▶ **WORK TO COMPLETE**
Please set down exactly the lines of the listing below from the line containing "4 ≠ serviceWidth (field r.word 3 0) →" through the line containing "1 ≤ tag.toNat", both lines included, leaving out all other lines.
--- START ---
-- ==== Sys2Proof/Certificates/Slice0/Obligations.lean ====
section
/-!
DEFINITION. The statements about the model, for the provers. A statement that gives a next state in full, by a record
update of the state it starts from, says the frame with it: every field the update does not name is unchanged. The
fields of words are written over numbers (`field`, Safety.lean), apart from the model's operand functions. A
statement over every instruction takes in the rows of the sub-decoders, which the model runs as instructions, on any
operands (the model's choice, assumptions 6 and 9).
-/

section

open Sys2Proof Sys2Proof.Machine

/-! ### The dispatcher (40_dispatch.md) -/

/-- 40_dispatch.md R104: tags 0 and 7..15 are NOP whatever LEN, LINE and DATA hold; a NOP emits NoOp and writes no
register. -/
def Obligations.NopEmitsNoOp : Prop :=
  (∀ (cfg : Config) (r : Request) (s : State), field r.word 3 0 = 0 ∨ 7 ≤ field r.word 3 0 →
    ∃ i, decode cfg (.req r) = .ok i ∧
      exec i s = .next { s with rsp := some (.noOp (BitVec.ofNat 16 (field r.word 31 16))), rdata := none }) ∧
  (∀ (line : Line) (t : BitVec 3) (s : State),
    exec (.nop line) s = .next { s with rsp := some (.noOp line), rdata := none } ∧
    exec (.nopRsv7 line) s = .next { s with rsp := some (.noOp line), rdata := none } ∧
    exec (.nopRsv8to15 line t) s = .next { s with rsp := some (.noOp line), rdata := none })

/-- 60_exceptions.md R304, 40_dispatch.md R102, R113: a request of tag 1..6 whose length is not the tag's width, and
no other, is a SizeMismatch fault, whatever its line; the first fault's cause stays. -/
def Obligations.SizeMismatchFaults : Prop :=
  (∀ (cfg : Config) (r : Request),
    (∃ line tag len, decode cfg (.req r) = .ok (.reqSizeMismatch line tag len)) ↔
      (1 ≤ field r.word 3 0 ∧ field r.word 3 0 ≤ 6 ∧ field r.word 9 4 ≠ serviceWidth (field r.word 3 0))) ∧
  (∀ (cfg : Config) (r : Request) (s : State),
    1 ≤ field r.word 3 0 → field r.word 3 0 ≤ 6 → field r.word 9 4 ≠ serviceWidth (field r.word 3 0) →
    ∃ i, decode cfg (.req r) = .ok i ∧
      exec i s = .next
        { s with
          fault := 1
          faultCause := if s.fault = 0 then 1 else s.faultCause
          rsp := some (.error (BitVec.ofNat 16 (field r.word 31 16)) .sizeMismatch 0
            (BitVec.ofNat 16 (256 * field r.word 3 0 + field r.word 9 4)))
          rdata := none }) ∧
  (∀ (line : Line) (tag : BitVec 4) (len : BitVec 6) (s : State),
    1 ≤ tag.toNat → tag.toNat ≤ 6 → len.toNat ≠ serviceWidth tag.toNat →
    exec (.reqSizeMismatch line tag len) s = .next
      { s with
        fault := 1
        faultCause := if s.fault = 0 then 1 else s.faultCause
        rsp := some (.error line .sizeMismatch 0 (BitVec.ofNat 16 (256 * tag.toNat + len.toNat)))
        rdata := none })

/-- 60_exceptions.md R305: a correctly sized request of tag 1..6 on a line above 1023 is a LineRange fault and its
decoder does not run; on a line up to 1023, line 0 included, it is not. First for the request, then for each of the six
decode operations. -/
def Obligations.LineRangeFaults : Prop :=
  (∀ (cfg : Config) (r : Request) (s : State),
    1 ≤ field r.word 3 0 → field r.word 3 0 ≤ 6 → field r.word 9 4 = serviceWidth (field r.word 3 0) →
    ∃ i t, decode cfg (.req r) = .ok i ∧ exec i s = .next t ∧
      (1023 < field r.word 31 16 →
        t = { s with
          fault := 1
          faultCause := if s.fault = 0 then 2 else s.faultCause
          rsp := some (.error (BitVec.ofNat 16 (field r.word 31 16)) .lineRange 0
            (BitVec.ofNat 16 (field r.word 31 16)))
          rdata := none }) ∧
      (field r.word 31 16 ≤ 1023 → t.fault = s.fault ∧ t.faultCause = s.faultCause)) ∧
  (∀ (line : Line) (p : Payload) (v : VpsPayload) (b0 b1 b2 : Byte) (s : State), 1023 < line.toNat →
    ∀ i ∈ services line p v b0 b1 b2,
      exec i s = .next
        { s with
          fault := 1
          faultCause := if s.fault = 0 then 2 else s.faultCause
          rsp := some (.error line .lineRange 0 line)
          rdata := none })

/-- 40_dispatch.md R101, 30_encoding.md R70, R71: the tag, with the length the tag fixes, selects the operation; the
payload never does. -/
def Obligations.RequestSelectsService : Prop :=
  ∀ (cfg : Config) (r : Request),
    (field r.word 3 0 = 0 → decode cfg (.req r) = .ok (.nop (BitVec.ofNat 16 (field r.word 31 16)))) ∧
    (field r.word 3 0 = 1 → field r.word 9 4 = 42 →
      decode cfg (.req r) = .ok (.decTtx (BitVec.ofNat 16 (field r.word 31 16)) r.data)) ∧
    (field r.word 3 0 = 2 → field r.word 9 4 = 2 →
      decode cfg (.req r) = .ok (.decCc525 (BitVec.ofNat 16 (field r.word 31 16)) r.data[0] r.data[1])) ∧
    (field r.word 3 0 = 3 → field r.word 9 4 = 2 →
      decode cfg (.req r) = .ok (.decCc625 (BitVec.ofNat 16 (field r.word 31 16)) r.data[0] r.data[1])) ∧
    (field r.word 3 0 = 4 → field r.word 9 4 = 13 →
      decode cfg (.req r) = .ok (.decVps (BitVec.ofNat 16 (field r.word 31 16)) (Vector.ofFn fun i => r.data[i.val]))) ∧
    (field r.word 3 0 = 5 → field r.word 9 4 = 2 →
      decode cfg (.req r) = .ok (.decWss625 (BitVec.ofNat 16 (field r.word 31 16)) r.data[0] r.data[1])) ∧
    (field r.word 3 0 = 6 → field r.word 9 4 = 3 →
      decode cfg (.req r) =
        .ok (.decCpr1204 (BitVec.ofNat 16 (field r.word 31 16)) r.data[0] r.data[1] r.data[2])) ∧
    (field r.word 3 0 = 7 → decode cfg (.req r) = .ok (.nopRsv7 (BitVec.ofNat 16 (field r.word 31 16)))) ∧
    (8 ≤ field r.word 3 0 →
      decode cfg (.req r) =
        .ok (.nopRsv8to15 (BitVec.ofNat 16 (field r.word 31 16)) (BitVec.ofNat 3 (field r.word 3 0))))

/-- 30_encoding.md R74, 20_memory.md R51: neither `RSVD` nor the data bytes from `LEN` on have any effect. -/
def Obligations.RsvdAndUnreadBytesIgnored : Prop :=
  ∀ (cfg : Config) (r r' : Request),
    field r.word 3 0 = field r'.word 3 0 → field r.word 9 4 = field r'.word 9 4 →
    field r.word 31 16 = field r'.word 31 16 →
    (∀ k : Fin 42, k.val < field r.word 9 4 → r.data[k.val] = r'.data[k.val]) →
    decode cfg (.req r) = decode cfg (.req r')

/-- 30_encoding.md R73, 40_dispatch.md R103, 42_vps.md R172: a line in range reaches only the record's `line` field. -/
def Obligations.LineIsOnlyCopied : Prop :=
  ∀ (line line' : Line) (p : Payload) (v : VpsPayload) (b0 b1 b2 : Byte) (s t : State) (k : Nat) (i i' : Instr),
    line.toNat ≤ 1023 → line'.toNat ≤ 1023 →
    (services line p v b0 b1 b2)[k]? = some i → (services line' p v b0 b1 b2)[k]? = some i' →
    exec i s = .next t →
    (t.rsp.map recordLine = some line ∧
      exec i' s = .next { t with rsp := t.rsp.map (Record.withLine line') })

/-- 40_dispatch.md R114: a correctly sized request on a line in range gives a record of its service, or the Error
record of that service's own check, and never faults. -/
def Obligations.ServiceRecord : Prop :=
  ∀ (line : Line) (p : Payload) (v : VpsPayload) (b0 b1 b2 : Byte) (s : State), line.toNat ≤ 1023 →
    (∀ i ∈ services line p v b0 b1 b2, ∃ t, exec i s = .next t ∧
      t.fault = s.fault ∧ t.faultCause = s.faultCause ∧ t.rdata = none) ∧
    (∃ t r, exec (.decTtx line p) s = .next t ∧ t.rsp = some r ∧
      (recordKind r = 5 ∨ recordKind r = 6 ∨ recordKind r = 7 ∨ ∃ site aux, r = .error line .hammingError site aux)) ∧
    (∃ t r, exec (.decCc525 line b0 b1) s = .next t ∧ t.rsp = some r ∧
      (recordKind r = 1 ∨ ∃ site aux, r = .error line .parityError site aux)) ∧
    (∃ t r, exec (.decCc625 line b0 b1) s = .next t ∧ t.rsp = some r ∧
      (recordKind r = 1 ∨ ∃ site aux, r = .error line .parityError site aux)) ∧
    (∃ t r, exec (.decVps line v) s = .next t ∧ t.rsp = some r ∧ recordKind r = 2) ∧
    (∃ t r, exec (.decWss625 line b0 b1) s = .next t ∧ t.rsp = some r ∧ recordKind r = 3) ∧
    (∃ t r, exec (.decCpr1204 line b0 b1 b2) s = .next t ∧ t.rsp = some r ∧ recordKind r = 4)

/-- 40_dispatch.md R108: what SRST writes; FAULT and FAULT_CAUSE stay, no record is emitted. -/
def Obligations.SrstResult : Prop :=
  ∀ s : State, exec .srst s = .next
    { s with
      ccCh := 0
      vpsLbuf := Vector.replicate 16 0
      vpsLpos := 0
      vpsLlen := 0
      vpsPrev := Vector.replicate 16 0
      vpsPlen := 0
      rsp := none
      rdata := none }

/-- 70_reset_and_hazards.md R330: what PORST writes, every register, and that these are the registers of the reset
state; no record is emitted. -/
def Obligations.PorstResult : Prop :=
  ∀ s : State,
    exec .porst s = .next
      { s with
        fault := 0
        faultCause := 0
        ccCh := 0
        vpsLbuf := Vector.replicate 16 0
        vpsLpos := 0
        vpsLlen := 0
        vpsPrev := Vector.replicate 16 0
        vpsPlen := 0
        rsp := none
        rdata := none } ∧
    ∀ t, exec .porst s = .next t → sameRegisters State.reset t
--- END ---
▶ **ANSWER BOX**
    1 ≤ field r.word 3 0 → field r.word 3 0 ≤ 6 → field r.word 9 4 ≠ serviceWidth (field r.word 3 0) →
    ∃ i, decode cfg (.req r) = .ok i ∧
      exec i s = .next
        { s with
          fault := 1
          faultCause := if s.fault = 0 then 1 else s.faultCause
          rsp := some (.error (BitVec.ofNat 16 (field r.word 31 16)) .sizeMismatch 0
            (BitVec.ofNat 16 (256 * field r.word 3 0 + field r.word 9 4)))
          rdata := none }) ∧
  (∀ (line : Line) (tag : BitVec 4) (len : BitVec 6) (s : State),
    1 ≤ tag.toNat → tag.toNat ≤ 6 → len.toNat ≠ serviceWidth tag.toNat →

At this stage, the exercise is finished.